**PROBLEM REQUIREMENTS**
Of all the lines below, output only those starting at the one with "if s.frozen ∨" and ending at the one with "let s2 := (((s1.wr", both ends included, exactly as written.

(Stored items)
# # # # # # #

/-- RETIRE_SELF made during activation or rollback (Table 16.2): the half restarts at once, and is not counted. -/
def State.retireUpdate (s : State) (h : HalfId) : State :=
  let o := other h
  let s1 := if s.yoke.holder ≠ some h then s
    else if s.role o = .follower then ((s.moveLease o).setRole o .inCharge 6).relayOpen
    else s.dropLease
  s1.updRestart h

/-- YOKE.CMD RETIRE_SELF (Table 16.14). -/
def State.retireSelf (s : State) (h : HalfId) : State × Nat :=
  if s.role h = .booting ∨ s.role h = .retired then (s, 8)
  else if s.frozen then (if s.yoke.holder = some h then (s.retireLatched h, 0) else (s, 8))
  else if s.yoke.act.phase = 1 ∨ s.yoke.act.phase = 4 then (s.retireUpdate h, 0)
  else (s.retireOver h 0, 0)

/-- YOKE.CMD (Table 16.14). -/
def State.yokeCmdEff (s : State) (h : HalfId) (r : Req) (v : Word) : State × Nat :=
  if fld v 0 4 = 1 then s.handoverCmd r
  else if fld v 0 4 = 2 then s.rejoinCmd
  else if fld v 0 4 = 3 then s.retireSelf h
  else (s, 5)

/-- REJOIN_TIMER (Table 16.2): RETRY_S after a retirement. -/
def State.rejoinTimer (s : State) (h : HalfId) : State :=
  let due := (s.yh h).retired.head?.all (fun t => decide (t + s.rdF .a rYokeCtrl 24 8 * oneSec ≤ s.yoke.now))
  if s.rdB .a rYokeCtrl 8 ∧ s.mayRejoin h ∧ !s.frozen ∧ due then s.rejoinHalf h else s

/-- The watchdog is suspended (R386): in Fallow, and while the half runs the power-fail, reset or restart sequence. -/
def State.wdogStands (s : State) (h : HalfId) : Bool :=
  decide (s.yoke.pwr.state = 2) || (s.yh h).storing || s.yoke.pwr.held || s.frozen || !s.computes h

/-- WATCHDOG_EXPIRY (R386): TIMEOUT_MS have passed since the watchdog was last restarted. -/
def State.wdogExpiry (s : State) (h : HalfId) : State :=
  if s.wdogStands h ∨ (s.half h).up < (s.half h).wdogAt + (s.half h).rdF rYokeWdog 0 16 * oneMs then s
  else
    let s1 := s.evAll 0x0208 (halfNum h) ((s.half h).rdF rYokeWdog 0 16) (roleCode (s.role h)) 0
    (s1.retireOver h (2 ^ 2)).trialLost h

/-- A difference between the halves' records of an epoch (R387), while the half in charge drives on. While the Yoke is lost
it is counted in MISMATCH_CNT alone (R391). mine, its: the values of the half in charge and of the other half. -/
def State.outDiffers (s : State) (x : OutRec) (mine its : Dword) : State :=
  match s.yoke.holder with
  | none => s
  | some h =>
    let o := other h
    if s.role o = .muted ∧ !s.frozen then s.wr .a rYokeDiverge (word (stickTo 0xFFFFFFFF (s.rdN .a rYokeDiverge) 1))
    else if s.role o ≠ .follower ∧ s.role o ≠ .muted then s
    else
      let s1 := s.wr .a rYokeMismatchCnt (word (stickTo 0xFFFFFFFF (s.rdN .a rYokeMismatchCnt) 1))
      if s.frozen ∨ s.yoke.chall.isSome then s1
      else
        let w := word (x.kind % 16 * 2 ^ 28 + x.port.toNat * 2 ^ 24 + x.target % 2 ^ 16)
        let s2 := (((s1.wr .a rYokeLastMismatch w).evAll 0x0202 w.toNat s.yoke.epoch (loWord mine).toNat (loWord its).toNat).irqAll 0x001 1)
        if s.yoke.act.phase = 1 then s2 else s2.updYk (fun k => { k with chall := some k.now })

/-- OUTPUT_RECORD (R387): one half's record reaches the output stage, and no longer waits in the half; the second one of an epoch's output
is compared with the first. -/
def State.outRecord (s0 : State) (h : HalfId) (x : OutRec) : State :=
  let s := s0.upd h (fun m => { m with outRecs := m.outRecs.erase x })
  if !s.computes h ∨ !s.computes (other h) then s
  else
    let same (e : HalfId × OutRec) : Bool := decide (e.1 = other h) && decide (e.2.epoch = x.epoch) && decide (e.2.kind = x.kind)
      && decide (e.2.port = x.port) && decide (e.2.target = x.target)
    match s.yoke.outs.find? same with
    | none => s.updYk (fun k => { k with outs := k.outs ++ [(h, x)] })
    | some e =>
      let s1 := s.updYk (fun k => { k with outs := k.outs.filter (fun z => decide (z ≠ e)) })
      if e.2.value = x.value then s1
      else if s.lease h then s1.outDiffers x x.value e.2.value
      else s1.outDiffers x e.2.value x.value
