/-- MZ_SIGNAL_DETECT, MZ_SYNC_TIMEOUT, MZ_LINK_LOST, MZ_LINK_RECEIVE, LINK_FRAME_SEND, NO_HALF_TIMEOUT,
DUP_ENTRY_FORGET, FWD_NS_UPDATE, WAKE_TX, MZP_KEY_COMMIT, KEY_CTRL_WRITE, MZ_CLR and MZP_CLR (R362 to R364,
R366, R369, R370, R372, R374, R377, R380, R381, Tables 15.1, 15.2 and 15.7): the links of the Merzin ports. A
signal, the end of the sync time, a LINK frame and a lost link move the link; a LINK frame whose tag verifies
brings the link UP, one of a wrong tag counts RX_TAG, and one of a bad header, end or grain tag its own counter;
LINK frames leave, with the grain tag computed; the relays close when no half speaks; a duplicate entry that has
expired is forgotten and a fresh one stays; FWD_NS takes the longest latency; WAKE frames leave; and keys, the
key control and the counters are written. What the spec leaves open here is the model's choice (log entries 3
and 52). -/
def Obligations.MerzinLinks : Prop :=
  ∀ (s : State) (h : HalfId) (p : Fin 4) (r : Req) (v : Word),
    let m := s.half h
    let y := s.view h
    let n := reqNum r
    let l := m.mzLink p.val
    (s.quiet h = true → y.shut p.val = false →
      (l = 1 →
        ∃ t, exec (.mzSignalDetect p) s = .next t ∧ (t.half h).mzLink p.val = 2 ∧ ((t.half h).mzp p.val).keyed = false ∧
          ((t.half h).mzp p.val).delays = [] ∧ (t.half h).rd (rMzpDelay p.val) = 310) ∧
      (∀ x : MzRx, 2 ≤ l → x.frame.kind = 1 → x.frame.payload.length = 24 →
        let pay := x.frame.payload
        let ok := m.mzTagOk p.val (leAt pay 0 2) (leAt pay 2 1) x
        (x.hcheck ≠ mzHcheck x.frame ∨ x.frame.dest = 0 →
          ∃ t, exec (.mzLinkReceive p x) s = .next t ∧ (t.half h).rd (rMzpCnt p.val 5) = m.rd (rMzpCnt p.val 5) + 1 ∧
            (t.half h).mzLink p.val = l) ∧
        (x.hcheck = mzHcheck x.frame → x.frame.dest ≠ 0 →
          (x.ended = false →
            ∃ t, exec (.mzLinkReceive p x) s = .next t ∧ (t.half h).rd (rMzpCnt p.val 8) = m.rd (rMzpCnt p.val 8) + 1 ∧
              (t.half h).mzLink p.val = l) ∧
          (x.ended = true → x.grain ≠ mzGrain x.frame →
            ∃ t, exec (.mzLinkReceive p x) s = .next t ∧ (t.half h).rd (rMzpCnt p.val 7) = m.rd (rMzpCnt p.val 7) + 1 ∧
              (t.half h).mzLink p.val = l) ∧
          (x.ended = true → x.grain = mzGrain x.frame →
            (ok = true → l = 2 → m.rdB (rMzpKeyCtrl p.val) 8 = true →
              ∃ t, exec (.mzLinkReceive p x) s = .next t ∧ (t.half h).mzLink p.val = 4 ∧ ((t.half h).mzp p.val).neigh = leAt pay 0 2 ∧
                ((t.half h).mzp p.val).nport = leAt pay 2 1 ∧ ((t.half h).mzp p.val).lastLink = m.up ∧
                ((t.half h).mzp p.val).echoTx = leAt pay 4 8) ∧
            (ok = false → l = 2 →
              ∃ t, exec (.mzLinkReceive p x) s = .next t ∧ (t.half h).mzLink p.val = 3 ∧
                (t.half h).rd (rMzpCnt p.val 6) = m.rd (rMzpCnt p.val 6) + 1)))) ∧
      (2 ≤ l → m.mzMaySend y p.val = true →
        ∃ t w, exec (.linkFrameSend h p) s = .next t ∧ (t.half h).sent = m.sent ++ (if p.val < 2 ∨ y.drives then [.mz p.val w] else []) ∧
          w.frame.kind = 1 ∧ w.frame.src = m.addr ∧ w.frame.dest = 0xFFFF ∧ w.frame.payload.length = 24 ∧
          w.frame.payload.take 4 = leBytes 2 m.addr ++ [BitVec.ofNat 8 p.val, BitVec.ofNat 8 (halfNum m.self)] ∧
          w.hcheck = mzHcheck w.frame ∧ w.grain = mzGrain w.frame ∧
          (t.half h).rd (rMzpCnt p.val 2) = m.rd (rMzpCnt p.val 2) + 1)) ∧
    (s.quiet h = true → l = 2 → ∃ t, exec (.mzSyncTimeout p) s = .next t ∧ (t.half h).mzLink p.val = 1) ∧
    (∀ cause : Nat, s.quiet h = true → 2 ≤ l →
      ∃ t, exec (.mzLinkLost p cause) s = .next t ∧ (t.half h).mzLink p.val = 1 ∧
        (t.half h).rd (rMzpCnt p.val 12) = m.rd (rMzpCnt p.val 12) + 1 ∧ (t.half h).arisen 0x1102 p.val l cause 0) ∧
    (s.yoke.relay = false →
      (s.speaks .a = false → s.speaks .b = false → ∃ t, exec .noHalfTimeout s = .next t ∧ t.yoke.relay = true ∧
        (s.quiet h = true → (t.half h).arisen 0x1108 1 3 0 0 ∧ (2 ≤ l → p.val < 2 → (t.half h).mzLink p.val = 1))) ∧
      (s.speaks .a = true ∨ s.speaks .b = true → exec .noHalfTimeout s = .next s)) ∧
    (∀ (k : Nat) (e : MzDup), s.quiet h = true → sfind m.mz.dups k = some e →
      ∃ t, exec (.dupEntryForget h k) s = .next t ∧ sfind (t.half h).mz.dups k = (if m.dupFresh e then some e else none) ∧
        (∀ j, j ≠ k → sfind (t.half h).mz.dups j = sfind m.mz.dups j)) ∧
    (s.quiet h = true → m.mz.fwdMax ≠ 0 →
      ∃ t, exec (.fwdNsUpdate h) s = .next t ∧ (t.half h).rdN rMzFwdNs = (m.mz.fwdMax + 9) / 10 * 10 % 2 ^ 16 ∧
        (t.half h).mz.fwdMax = 0) ∧
    (s.admits h r rMzWakeTx v = true → flag v 0 = true → s.ringOpen h p.val = true →
      ∃ t, exec (.wakeTx h r v) s = .next t ∧ originates s t h p.val (fld v 16 16) 2 (leBytes 4 (m.rdN rMzWakeCode) ++ [0, 0, 0, 0]) ∧
        (t.half h).answered r = ⟨0, 0⟩) ∧
    (∀ slot : Fin 2, s.admits h r (if slot.val = 0 then rMzpKey0 p.val else rMzpKey1 p.val) v = true →
      m.rdF (rMzpKeyCtrl p.val) 0 1 ≠ slot.val →
      ∃ t ws, exec (.mzpKeyCommit h r p slot v) s = .next t ∧ ((t.half h).mzp p.val).key slot.val = some (v :: ws) ∧
        ws = (List.range 7).map (fun i => ((m.ageStaged n).stagedWord n ((if slot.val = 0 then rMzpKey0 p.val else rMzpKey1 p.val) + 4 * (i + 1))).getD 0) ∧
        ((t.half h).mzp p.val).rxCnt slot.val = 0 ∧ ((t.half h).mzp p.val).key (1 - slot.val) = (m.mzp p.val).key (1 - slot.val) ∧
        (t.half h).answered r = ⟨0, 0⟩) ∧
    (let slot := fld v 0 1
     s.admits h r (rMzpKeyCtrl p.val) v = true → fld v 4 2 ≠ 0 → ((m.mzp p.val).key slot).isSome = true →
      ∃ t, exec (.keyCtrlWrite h r p v) s = .next t ∧ (t.half h).rdF (rMzpKeyCtrl p.val) 0 1 = slot ∧
        (t.half h).rdF (rMzpKeyCtrl p.val) 4 2 = fld v 4 2 ∧ (t.half h).rdB (rMzpKeyCtrl p.val) 8 = flag v 8 ∧
        (slot ≠ m.rdF (rMzpKeyCtrl p.val) 0 1 → (t.half h).arisen 0x1107 p.val slot (fld v 4 2) (reqStamp r).toNat) ∧
        (flag v 8 = false → l = 4 → (t.half h).mzLink p.val = 3) ∧ (t.half h).answered r = ⟨0, 0⟩) ∧
    (s.admits h r rMzClr v = true → flag v 0 = true →
      ∃ t, exec (.mzClr h r v) s = .next t ∧ (∀ k, k < 3 → (t.half h).rd (rMzCnt k) = 0) ∧ (t.half h).rd rMzHalf = 0 ∧
        (t.half h).mz = m.mz ∧ (t.half h).answered r = ⟨0, 0⟩) ∧
    (s.admits h r (rMzpClr p.val) v = true → flag v 0 = true →
      ∃ t, exec (.mzpClr h r p v) s = .next t ∧ (∀ k, k < 14 → (t.half h).rd (rMzpCnt p.val k) = 0) ∧
        (t.half h).rd (rMzpHalf p.val) = 0 ∧ (t.half h).mz = m.mz ∧ (t.half h).answered r = ⟨0, 0⟩)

# # # # # # #

**OUTPUT FOR THIS EXERCISE**
      if s.frozen ∨ s.yoke.chall.isSome then s1
      else
        let w := word (x.kind % 16 * 2 ^ 28 + x.port.toNat * 2 ^ 24 + x.target % 2 ^ 16)
        let s2 := (((s1.wr .a rYokeLastMismatch w).evAll 0x0202 w.toNat s.yoke.epoch (loWord mine).toNat (loWord its).toNat).irqAll 0x001 1)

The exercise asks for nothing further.